The MMRF data set is different from GSE2658, and the expression quantity of the gene is obtained by RNA-seq, but not a chip. The predicted results are shown in Table 2, and the ROC diagram is shown in FIG. 2.
TABLE 2 accuracy in MMRF data set of classifiers built using GSE2658 data set
Figure BDA0001645424340000062
Figure BDA0001645424340000071
The result shows that the classifier can keep high accuracy even if the classifier is cross-platform, which indicates that the classifier has high popularization and application value.
GSE19784 is also a multiple myeloma expression data set, and as with GSE2618, the U1332.0 Plus chip was used to measure gene expression.

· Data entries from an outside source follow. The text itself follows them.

-- ==== Sys2Proof/Machine/CoreDecode.lean ====
section
/-!
DEFINITION. Decoding the program words at PC (01 R27 to R42, Tables 1.3 to 1.9): the forms, the opcode table, and the
decode checks of R36 in their order. Total on any words.
-/
namespace Sys2Proof.Machine

/-- An operand specifier (01 Table 1.4). -/
inductive Spec where
  | near (a : Nat)
  | x1 (scale disp : Nat)
  | x2 (scale disp : Nat)
  | x1post
  | x2pre
  | spRel (disp : Nat)
  /-- immediate: its binary value, and its decimal sign and two digits -/
  | imm (bin : W64) (neg : Bool) (digits : Byte)
  | ext (a : Nat)
  deriving DecidableEq, Repr

/-- Index register a specifier steps. -/
def Spec.steps : Spec → Nat
  | .x1post => 1
  | .x2pre => 2
  | _ => 0

/-- A decoded instruction: the fields its form has; the others are 0. -/
structure Dec where
  op : Op
  /-- words of the instruction -/
  n : Nat := 1
  s1 : Spec := .near 0
  s2 : Spec := .near 0
  /-- control register number of MFCR and MTCR -/
  cr : Nat := 0
  /-- length in bytes of the operand or of the first operand (Form S) -/
  len : Nat := 0
  /-- length of the second operand (DMM) -/
  len2 : Nat := 0
  scale : Nat := 0
  rnd : Nat := 0
  cond : Nat := 0
  /-- signed offset, or absolute target -/
  tgt : Nat := 0
  gd : Nat := 0
  ga : Nat := 0
  gb : Nat := 0
  /-- right operand of BCMP is G4 -/
  r : Bool := false
  imm : Nat := 0
  deriving DecidableEq, Repr

/-- Forms of 01 Table 1.3. -/
inductive Form where
  | z | a | d | s | b | bl | rr | ri | rm
  deriving DecidableEq, Repr

/-- Form and word count of a major (Table 1.6); none: unassigned. -/
def formOf (major : Nat) : Option (Form × Nat) :=
  match major with
  | 0 => some (.z, 1)
  | 1 | 2 | 3 => some (.a, 2)
  | 4 | 5 => some (.d, 3)
  | 6 | 7 | 8 => some (.s, 4)
  | 9 => some (.b, 2)
  | 10 => some (.bl, 3)
  | 11 | 12 => some (.rr, 2)
  | 13 => some (.ri, 3)
  | 14 => some (.rm, 2)
  | _ => none

/-- Instruction with a major and a minor (Table 1.6). CLS, DCMPB and BCMP have no minor. -/
def opAt (major minor : Nat) : Option Op :=
  match major with
  | 0 => [Op.nop, .sync, .fence, .ret, .rett, .getw, .wait, .invall, .neg][minor]?
  | 1 => [Op.ld, .st, .add, .sub, .mul, .div, .rem, .divu, .remu, .and, .or, .xor, .shl, .shr, .sar, .rol, .ror, .ldb, .stb, .lda][minor]?
  | 2 => [Op.ldx1, .ldx2, .stx1, .stx2, .adx1, .adx2, .lax1, .lax2, .ldsp, .stsp, .adsp, .lasp][minor]?
  | 3 => [Op.mfcr, .mtcr, .doneI, .post, .doorb, .jmpr, .callr, .inva, .invt, .stpw, .ldpw, .mfb, .mtb][minor]?
  | 4 => [Op.dld, .dst, .dadd, .dsub, .dmul, .ddiv, .drem, .dscl, .dcvb, .dcvd, .tally][minor]?
  | 5 => some .dcmpb
  | 6 => [Op.daddm, .dsubm, .packz, .unpkz][minor]?
  | 7 => [Op.mvs, .trs, .scn, .edit, .edmk][minor]?
  | 8 => some .cls
  | 9 => some .bcmp
  | 10 => [Op.jmp, .call, .bcmpl][minor]?
  | 11 => [Op.rrAdd, .rrSub, .rrMul, .mulhs, .mulhu, .rrDiv, .rrDivu, .rrRem, .rrRemu, .rrAnd, .rrOr, .rrXor, .andn, .rrShl, .rrShr,
      .rrSar, .rrRol, .rrRor, .rrNeg, .not, .mov, .slt, .sltu][minor]?
  | 12 =>
    if minor < 0x10 then [Op.faddS, .fsubS, .fmulS, .fdivS, .fsqrtS, .fminS, .fmaxS, .feqS, .fltS, .fleS][minor]?
    else if minor < 0x20 then [Op.faddD, .fsubD, .fmulD, .fdivD, .fsqrtD, .fminD, .fmaxD, .feqD, .fltD, .fleD][minor - 0x10]?
    else [Op.fcvtDS, .fcvtSD, .fcvtSL, .fcvtDL, .fcvtLS, .fcvtLD][minor - 0x20]?
  | 13 => [Op.ldi, .ldhi, .addi, .andi, .ori, .xori, .shli, .shri, .sari, .roli, .muli][minor]?
  | 14 => if minor = 7 then none else [Op.ld8u, .ld8s, .ld16u, .ld16s, .ld32u, .ld32s, .ld64, .ld64, .st8, .st16, .st32, .st64][minor]?
  | _ => none

/-- Privileged instructions (Table 1.6, marked *). -/
def isPriv : Op → Bool
  | .rett | .wait | .invall | .doorb | .inva | .invt | .stpw | .ldpw | .mfb | .mtb => true
  | _ => false

/-- LEGEND[6] of the AKV-9640-C (Table 1.10). -/
def legend6 : Nat := 0x2000_003F

/-- LEGEND[6] bit that an optional instruction needs (R42); none: not optional. -/
def legendBit : Op → Option Nat
  | .doorb => some 5
  | .scn => some 4
  | .edmk => some 3
  | .tally => some 2
  | .fsqrtS | .fsqrtD => some 1
  | _ => none

/-- Whether the major is valid in a mode: 0 LEDGER, 1 REGISTER, 2 FORERUNNER (Tables 1.6 and 1.8).
DESIGN CHOICE (log entry 65): the code 3, which only a save area can bring in, takes the tables of FORERUNNER. -/
def majorInMode (major mode : Nat) : Bool :=
  match mode with
  | 0 => major ≤ 10
  | 1 => major == 0 || (3 ≤ major && major ≤ 14)
  | _ => major ≤ 6 || major == 9 || major == 10

/-- Instructions FORERUNNER keeps (Table 1.8). -/
def keptFore : Op → Bool
  | .nop | .sync | .ret | .rett | .getw | .wait | .ld | .st | .add | .sub | .mul | .div | .rem | .and | .or | .xor | .shl | .shr | .sar
  | .ldb | .stb | .ldx1 | .ldx2 | .stx1 | .stx2 | .adx1 | .adx2 | .mfcr | .mtcr | .doneI | .post | .jmpr | .callr | .dld | .dst | .dadd
  | .dsub | .dmul | .ddiv | .drem | .dscl | .dcmpb | .daddm | .dsubm | .packz | .unpkz | .bcmp | .jmp | .call => true
  | _ => false

/-- Whether an operation exists in a mode: NEG in LEDGER only, FORERUNNER its subset. -/
def opInMode (o : Op) (mode : Nat) : Bool := (o != .neg || mode == 0) && (mode != 2 || keptFore o)

/-- Index register an instruction itself writes (R29): 1 X1, 2 X2, 0 none. -/
def writesX : Op → Nat
  | .ldx1 | .adx1 | .lax1 | .scn | .edmk => 1
  | .ldx2 | .adx2 | .lax2 => 2
  | _ => 0

/-- Whether the first specifier names a destination. -/
def s1Dest : Op → Bool
  | .st | .stb | .stx1 | .stx2 | .stsp | .mfcr | .ldpw | .mfb | .dst | .dcvd | .daddm | .dsubm => true
  | _ => false

/-- Whether no specifier of the instruction may be an immediate (R29). -/
def noImm : Op → Bool
  | .mvs | .cls | .trs | .scn | .edit | .edmk | .packz | .unpkz | .tally | .lda | .lax1 | .lax2 | .lasp | .inva => true
  | _ => false

/-- Whether an immediate of the instruction is decimal. -/
def decImm : Op → Bool
  | .dld | .dadd | .dsub | .dmul | .ddiv | .drem | .dcvb | .dcmpb | .daddm | .dsubm => true
  | _ => false

/-- A decode outcome: the mnemonic if the words name one, and the trap the decode raises. -/
structure DecErr where
  op : Option Op
  stop : Stop
  deriving DecidableEq, Repr

/-- Field of a program word: 14-bit words keep their check bits above. -/
def pf (w : PWord) (lo n : Nat) : Nat := fld w lo n

/-- Mode of a specifier word. -/
def specMode (fore : Bool) (w : PWord) : Nat := if fore then pf w 9 3 else pf w 11 3

/-- A specifier word with its extension word (R28, R38). -/
def specOf (fore : Bool) (w ext : PWord) : Spec :=
  if fore then
    match pf w 9 3 with
    | 0 => .near (pf w 0 9)
    | 1 => .x1 (pf w 6 3) (pf w 0 6)
    | 2 => .x2 (pf w 6 3) (pf w 0 6)
    | 3 => .x1post
    | 4 => .x2pre
    | 5 => .spRel (pf w 0 9)
    | 6 => .imm (sext64 9 (pf w 0 9)) (pf w 8 1 == 1) (BitVec.ofNat 8 (pf w 0 8))
    | _ => .ext (pf w 0 9 * 4096 + pf ext 0 12)
  else
    match pf w 11 3 with
    | 0 => .near (pf w 0 11)
    | 1 => .x1 (pf w 8 3) (pf w 0 8)
    | 2 => .x2 (pf w 8 3) (pf w 0 8)
    | 3 => .x1post
    | 4 => .x2pre
    | 5 => .spRel (pf w 0 11)
    | 6 => .imm (sext64 11 (pf w 0 11)) (pf w 10 1 == 1) (BitVec.ofNat 8 (pf w 0 8))
    | _ => .ext (pf w 0 11 * 16384 + pf ext 0 14)

/-- Specification faults of one specifier word (R29); `dec`: a decimal immediate; `bad6`: mode 6 is not allowed. -/
def specFault (fore dec bad6 : Bool) (w : PWord) : Bool :=
  let m := specMode fore w
  let scale := if fore then pf w 6 3 else pf w 8 3
  let low := if fore then pf w 0 9 else pf w 0 11
  ((m == 1 || m == 2) && scale ≥ 6) || ((m == 3 || m == 4) && low != 0) || (m == 6 && bad6) ||
    (m == 6 && dec && !fore && pf w 8 2 != 0)

/-- A decimal immediate with a digit above 9. -/
def digitFault (fore dec : Bool) (w : PWord) : Bool :=
  specMode fore w == 6 && dec && (pf w 0 4 > 9 || pf w 4 4 > 9)

/-- The words of an instruction laid out: first word, specifier and extension words, and the last words of its form. -/
structure Lay where
  w1 : PWord
  sp1 : PWord
  ex1 : PWord
  sp2 : PWord
  ex2 : PWord
  /-- last word: length, length/scale, offset or immediate -/
  lw : PWord
  n : Nat
  deriving DecidableEq, Repr

/-- Word i of the instruction; words that are not there read 0. -/
def wordAt (ws : List PWord) (i : Nat) : PWord := ws.getD i 0

/-- The layout of a form's words (R27, R38). `specs`: how many of its words are specifiers. -/
def layOf (ws : List PWord) (fore : Bool) (words specs : Nat) : Lay :=
  let w1 := wordAt ws 0
  let sp1 := wordAt ws 1
  let e1 := if specs ≥ 1 && specMode fore sp1 == 7 then 1 else 0
  let sp2 := wordAt ws (2 + e1)
  let e2 := if specs ≥ 2 && specMode fore sp2 == 7 then 1 else 0
  let n := words + e1 + e2
  ⟨w1, sp1, wordAt ws 2, sp2, wordAt ws (3 + e1), wordAt ws (n - 1), n⟩

/-- Specifier words of a form. -/
def specsOf : Form → Nat
  | .a | .d => 1
  | .s => 2
  | _ => 0

/-- Minor of the first words of a form (Tables 1.3 and 1.7). -/
def minorOf (fore : Bool) (f : Form) (l : Lay) : Nat :=
  match f with
  | .z => if fore then pf l.w1 0 7 else pf l.w1 0 9
  | .a | .d | .s => if fore then pf l.w1 2 5 else pf l.w1 4 5
  | .b => 0
  | .bl => if fore then pf l.w1 5 2 else pf l.w1 7 2
  | .rr => pf l.w1 0 4 * 16 + pf l.sp1 0 4
  | .ri | .rm => pf l.w1 0 4

/-- Whether a reserved field of some word holds a 1 (R36 check 7, R35, Tables 1.3 and 1.7). `ws`: the instruction's
words. -/
def reservedFault (fore ledger : Bool) (f : Form) (o : Op) (l : Lay) (ws : List PWord) : Bool :=
  let top := fore && (ws.take l.n).any (fun w => pf w 12 2 != 0)
  let crOp := o == .mfcr || o == .mtcr
  let body : Bool :=
    match f with
    | .z => false
    | .a => if fore then pf l.w1 0 2 != 0 || (crOp && pf l.sp1 4 5 != 0) else !crOp && pf l.w1 0 4 != 0
    | .d =>
      (o != .dcmpb && (if fore then pf l.w1 0 2 != 0 else pf l.w1 0 4 != 0)) || (fore && pf l.lw 0 2 != 0) ||
        (o == .dscl && (pf l.sp1 0 14 != 0 || (if fore then pf l.lw 7 5 != 0 else pf l.lw 9 5 != 0)))
    | .s =>
      (o != .cls && (if fore then pf l.w1 0 2 != 0 else pf l.w1 0 4 != 0)) ||
        (!fore && (match o with
          | .daddm | .dsubm | .packz | .unpkz => pf l.lw 0 2 != 0
          | _ => pf l.lw 13 1 == 1 && pf l.lw 0 13 != 0))
    | .b => ledger && pf l.w1 1 5 ≥ 8
    | .bl =>
      if fore then pf l.w1 0 5 != 0 || pf l.sp1 4 8 != 0
      else if o == .bcmpl then pf l.w1 0 4 != 0 || pf l.sp1 2 6 != 0 || (ledger && pf l.sp1 9 5 ≥ 8)
      else pf l.w1 0 7 != 0 || pf l.sp1 2 12 != 0
    | .rr =>
      (match o with
        | .rrNeg | .not | .mov | .fsqrtS | .fsqrtD | .fcvtDS | .fcvtSD | .fcvtSL | .fcvtDL | .fcvtLS | .fcvtLD => pf l.sp1 4 5 != 0
        | _ => false)
    | .ri =>
      (match o with
        | .ldi => pf l.sp1 9 5 != 0
        | .shli | .shri | .sari | .roli => pf l.sp1 0 9 != 0 || pf l.lw 7 7 != 0
        | _ => false)
    | .rm => false
  top || body

/-- The length, scale and rounding fields of a Form D instruction. -/
def dFields (fore : Bool) (lw : PWord) : Nat × Nat × Nat :=
  if fore then (pf lw 7 5 + 1, pf lw 2 5, 0) else (pf lw 9 5 + 1, pf lw 4 5, pf lw 0 4)

/-- The two lengths of a DMM instruction. -/
def mmFields (fore : Bool) (lw : PWord) : Nat × Nat :=
  if fore then (pf lw 6 6 + 1, pf lw 0 6 + 1) else (pf lw 8 6 + 1, pf lw 2 6 + 1)

/-- Specification faults of the specifiers, lengths and scales (R36 check 8, R29, R31, R32, R48, R70). -/
def formFault (fore : Bool) (f : Form) (o : Op) (l : Lay) (bacc : W64) : Bool :=
  let dec := decImm o
  let bad1 := s1Dest o || noImm o
  let imm1 := specMode fore l.sp1 == 6
  let imm2 := specMode fore l.sp2 == 6
  let st1 := (specOf fore l.sp1 l.ex1).steps
  let st2 := (specOf fore l.sp2 l.ex2).steps
  let wx := writesX o
  match f with
  | .a =>
    if fore && (o == .mfcr || o == .mtcr) then !imm1
    else specFault fore dec bad1 l.sp1 || (wx != 0 && st1 == wx)
  | .d =>
    let (len, scale, rnd) := dFields fore l.lw
    rnd > 8 ||
      (o != .dscl && (specFault fore dec bad1 l.sp1 || scale > 2 * len - 1 || (imm1 && len != 2) || (o == .tally && len > 16)))
  | .s =>
    specFault fore dec bad1 l.sp1 || specFault fore dec (noImm o) l.sp2 || (st1 != 0 && st1 == st2) ||
      (wx != 0 && (st1 == wx || st2 == wx)) ||
      (match o with
        | .daddm | .dsubm => let (a, b) := mmFields fore l.lw; a > 32 || b > 32 || (imm2 && b != 2)
        | .packz => let (a, b) := mmFields fore l.lw; a > 32 || b > 63
        | .unpkz => let (a, b) := mmFields fore l.lw; a > 63 || b > 32
        | _ => pf l.lw 13 1 == 1 && bacc.toNat ≥ 65536)
  | _ => false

However, where both are detected by different experiments at different times, the experimental conditions may differ, which results in the data of both being significantly different in distribution and noise level. The database subtype prediction results are shown in Table 3, and the ROC curve is shown in FIG. 3.
TABLE 3 accuracy in the GSE19784 dataset of classifiers built using the GSE2658 dataset
Figure BDA0001645424340000072
The result shows that the classifier can better overcome the problems and still maintain higher accuracy.
Example 2 use of Bayesian classifier for multiple myeloma in predicting patient prognostic survival
Database GSE2658
Based on the expression level data of 97 classifier genes of 551 samples (detection before treatment) of multiple myeloma patients in the GSE2658 database, the 551 samples were classified by the multiple myeloma Bayesian classifier obtained in example 1 to obtain 249 MCL1-M-High subtype multiple myeloma and 302 MCL1-M-Low subtype multiple myeloma.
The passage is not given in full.